Единственный случай, когда пришлось увидеть Шаляпина за кулисами, в его артистической уборной, имел особый интерес для нас потому, что открылась еще одна тайна его творчества.
Он снимал грим Еремки, в зеркале все еще отражалось испитое, страшное лицо варнака, бродяги. По мере того как исчезал этот образ и появлялись мягкие, округлые черты лица артиста, менялся и самый тон его разговора с нами.
Когда исчез Еремка, когда снят был грим и вместо лохмотьев на статной фигуре Федора Ивановича оказался пиджак, когда он небрежно и изящно завязал галстук, исчез и грубоватый, немного разухабистый тон, а прощаясь с нами, Шаляпин превратился в учтивого, приятнейшего хозяина, принявшего гостей не очень дружелюбно и сконфуженного этим обстоятельством.

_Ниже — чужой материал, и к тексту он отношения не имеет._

theorem walks_find_leaves : walksFindLeaves := by
  refine ⟨?_, ?_, ?_, ?_⟩
  · intro s part level va at_ t n attr _ ht hn ha _ hwr hown hsize size cov leaf
    have hread := s.readLeaf_leafEntry part va at_ ht hn ha hwr hown hsize
    refine ⟨fun h => ?_, fun hlt hin => ?_, fun hlt hout => ?_⟩
    · rw [hread, if_neg fun hc => Nat.not_lt.mpr h hc.1, if_neg (show ¬ 4096 * 2 ^ t < coverage level from Nat.not_lt.mpr h)]
    · rw [hread, if_neg fun hc => Nat.not_lt.mpr hc.2 hin, if_pos (show 4096 * 2 ^ t < coverage level from hlt)]; rfl
    · rw [hread, if_pos ⟨hlt, hout⟩]
  · intro s part va level table at_ e
    obtain ⟨lower, hwalk⟩ := s.walkFrom_level part va level table
    refine ⟨fun hown => hwalk.trans (State.walkLevel_unowned hown), fun hown => ⟨fun hp => hwalk.trans (State.walkLevel_poisoned hown hp),
      fun hp hv => hwalk.trans (State.walkLevel_absent hown hp hv), fun hp hv hl => hwalk.trans (State.walkLevel_leaf hown hp hv hl), ?_, ?_⟩⟩
    · rintro hp hv hl rfl
      exact (s.walkFrom_zero part va table).trans (State.walkLevel_table hown hp hv hl)
    · rintro k x rfl hp hx he
      have hv : e % 2 = 1 := by omega
      have hl : e / 256 % 2 = 0 := by omega
      rw [State.walkFrom_succ, State.walkLevel_table hown hp hv hl]
      exact (congrArg (s.walkTable part va k at_) he).trans (s.walkTable_next part va k at_ hx)
  · intro s unit part ctx va l need hmiss hwalk hcell r allowed
    obtain ⟨t, ht⟩ := State.xlate_leaf need hmiss hwalk
    have hr : r = State.useLeaf { s with tlb := t :: s.tlb } ctx l va need := ht
    have hfst : r.1 = if l.allows need then .ok (l.base + (va - l.vbase)) l else .denied := by
      rw [hr, State.useLeaf_fst, Leaf.use_eq l va hcell]
    have hallow : l.allows need = true ↔ allowed := Leaf.allows_iff l hcell
    refine ⟨State.xlate_mem .., by rw [hr, State.useLeaf_tlb]; rfl, fun h => ?_, fun h => ?_⟩
    · rw [hfst, if_pos (hallow.mpr h)]
    · rw [hfst, if_neg (mt hallow.mp h)]
  · intro s unit part ctx va why level at_ pool need hmiss hwalk
    exact State.xlate_fault need hmiss hwalk

/-- Settles O54, from where each segment places an address, and what a walk and a translation give. -/
theorem segmentsAndTranslation : Obligations.SegmentsAndTranslation := ⟨segments_place_addresses, walks_find_leaves⟩

end Sys2Proof.Machine
end

section
/-! PROOFS. What a lane word leaves (07 R149), with and without produced NaNs (04 R76). -/

namespace Sys2Proof.Machine

open Sys2Proof Sys2Proof.Claim

/-! ## Writing one lane register -/

@[simp] theorem Slice.laneRing_writeV (sl : Slice) (c : RCtx) (lat : Lat) (v w : VReg) (k : Nat) (x : LVal) (n : Nat) :
    (sl.writeV c lat v k x).laneRing n w = sl.laneRing n w := rfl

/-- A lane write changes its lane's entry and no other. -/
theorem Slice.writeV_lane (sl : Slice) (c : RCtx) (lat : Lat) (v : VReg) (x : LVal) (r : Nat) {j k : Nat} (hj : j < 4) (hk : k < 4) :
    Map.get {} (sl.writeV c lat v k x).lane (4 * r + j) =
      if j = k ∧ sl.laneRing c.lregs v = r then x else Map.get {} sl.lane (4 * r + j) := by
  have hkey : 4 * r + j = 4 * sl.laneRing c.lregs v + k ↔ j = k ∧ sl.laneRing c.lregs v = r := by omega
  simp only [Slice.writeV, Map.get_set, hkey]

theorem Slice.mem_writeV_pending {sl : Slice} {p : Pending} (h : p ∈ sl.pending) (c : RCtx) (lat : Lat) (v : VReg) (k : Nat) (x : LVal) :
    ∃ p' ∈ (sl.writeV c lat v k x).pending, p' = { p with passed := p'.passed } := mem_pendAdd h

/-- A lane register written in the lanes of a list. -/
def Slice.writeLanes (c : RCtx) (lat : Lat) (v : VReg) (x : Nat → LVal) (ks : List Nat) (sl : Slice) : Slice :=
  ks.foldl (fun acc k => acc.writeV c lat v k (x k)) sl

@[simp] theorem Slice.writeLanes_nil (c : RCtx) (lat : Lat) (v : VReg) (x : Nat → LVal) (sl : Slice) : sl.writeLanes c lat v x [] = sl := rfl

@[simp] theorem Slice.writeLanes_cons (c : RCtx) (lat : Lat) (v : VReg) (x : Nat → LVal) (k : Nat) (ks : List Nat) (sl : Slice) :
    sl.writeLanes c lat v x (k :: ks) = (sl.writeV c lat v k (x k)).writeLanes c lat v x ks := rfl

section
variable (c : RCtx) (lat : Lat) (v : VReg) (x : Nat → LVal)

theorem Slice.writeLanes_lane (r : Nat) {j : Nat} (hj : j < 4) {ks : List Nat} (hks : ∀ k ∈ ks, k < 4) (sl : Slice) :
    Map.get {} (sl.writeLanes c lat v x ks).lane (4 * r + j) =
      if j ∈ ks ∧ sl.laneRing c.lregs v = r then x j else Map.get {} sl.lane (4 * r + j) := by
  induction ks generalizing sl with
  | nil => simp
  | cons k ks ih =>
    rw [Slice.writeLanes_cons, ih (fun j hj => hks j (List.mem_cons_of_mem _ hj)), Slice.writeV_lane sl c lat v _ r hj (hks k List.mem_cons_self),
      Slice.laneRing_writeV]
    by_cases hr : sl.laneRing c.lregs v = r
    · by_cases hk : j = k
      · simp [hr, hk]
      · simp [hr, hk]
    · simp [hr]

theorem Slice.writeLanes_frame (ks : List Nat) (sl : Slice) :
    sl.writeLanes c lat v x ks = { sl with lane := (sl.writeLanes c lat v x ks).lane, pending := (sl.writeLanes c lat v x ks).pending } := by
  induction ks generalizing sl with
  | nil => rfl
  | cons k ks ih => rw [Slice.writeLanes_cons, ih]; rfl

theorem Slice.mem_writeLanes_pending (ks : List Nat) {sl : Slice} {p : Pending} (h : p ∈ sl.pending) :
    ∃ p' ∈ (sl.writeLanes c lat v x ks).pending, p' = { p with passed := p'.passed } := by
  induction ks generalizing sl p with
  | nil => exact ⟨p, h, rfl⟩
  | cons k ks ih =>
    obtain ⟨q, hq, hqp⟩ := Slice.mem_writeV_pending h c lat v k (x k)
    obtain ⟨p', hp', he⟩ := ih hq
    exact ⟨p', hp', by rw [he, hqp]⟩

end

@[simp] theorem mem_lanesOf (a : BitVec 4) (k : Nat) : k ∈ lanesOf a ↔ k < 4 ∧ a.getLsbD k = true := by simp [lanesOf]

/-- A lane word whose effect is one register leaves what `LanesDone` says. -/
theorem lanesDone_single (sl : Slice) (c : RCtx) (lat : Lat) (v : VReg) (x : Nat → LVal) (a : BitVec 4) :
    LanesDone c.lregs a (fun k => single v (x k).v (x k).tag) sl ((sl.writeLanes c lat v x (lanesOf a)).advance 12 false) := by
  have hframe := sl.writeLanes_frame c lat v x (lanesOf a)
  refine ⟨fun r k hk => ?_, fun m k _ => ?_, fun k _ => ?_, fun p hp => Slice.mem_writeLanes_pending c lat v x _ hp, ?_⟩
  · rw [show ((sl.writeLanes c lat v x (lanesOf a)).advance 12 false).lane = (sl.writeLanes c lat v x (lanesOf a)).lane from rfl,
      Slice.writeLanes_lane c lat v x r hk fun j hj => ((mem_lanesOf a j).1 hj).1]
    by_cases hr : sl.laneRing c.lregs v = r
    · simp [single, hr, hk]
    · simp [single, hr]
  · rw [hframe]; rfl
  · rw [hframe]; simp [single, stepped, Slice.advance, Slice.after, Slice.lfsrOf]
  · rw [hframe]; simp [Slice.advance, Slice.after]

/-! ## Words that may produce NaNs -/

/-- The lanes' effects and the mask of the lanes counted, one beside the other. -/
theorem foldl_laneCount (f : Nat → Slice → Slice) (bad : Nat → Bool) (w : Nat → Nat) (ks : List Nat) (p : Slice × Nat) :
    ks.foldl (fun p k => (f k p.1, if bad k then p.2 + w k else p.2)) p =
      (ks.foldl (fun acc k => f k acc) p.1, p.2 + (ks.map fun k => if bad k then w k else 0).sum) := by
  induction ks generalizing p with
  | nil => rfl
  | cons k ks ih =>
    rw [List.foldl_cons, ih, List.foldl_cons, List.map_cons, List.sum_cons]
    cases bad k
    · simp
    · simp [Nat.add_assoc]

/-- The lanes under NANTRAP that produce a NaN, as NAN_PRODUCED shows them (04 R76). -/
def Gang.nanMask (g : Gang) (c : RCtx) (pm : Pm) (nan : Slice → Nat → Bool) : Nat :=
  (g.slices.map fun sl => ((lanesOf (sl.act c pm)).map fun k => if sl.nantrap && nan sl k then 2 ^ (4 * sl.pos + k) else 0).sum).sum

Он проводил нас до дверей, галантно, с врожденной грацией подхватил под руку знакомую даму и, улыбнувшись, пошел к выходу.
Казалось странным, неужели этот учтивый и обаятельный человек только что свирепо и грубо обругал почтенного, старого человека, литератора, критика?
Неужели этот человек полчаса назад явился нам в образе бродяги, горького пьяницы, душегуба Еремки?
Действительно, это казалось чудом.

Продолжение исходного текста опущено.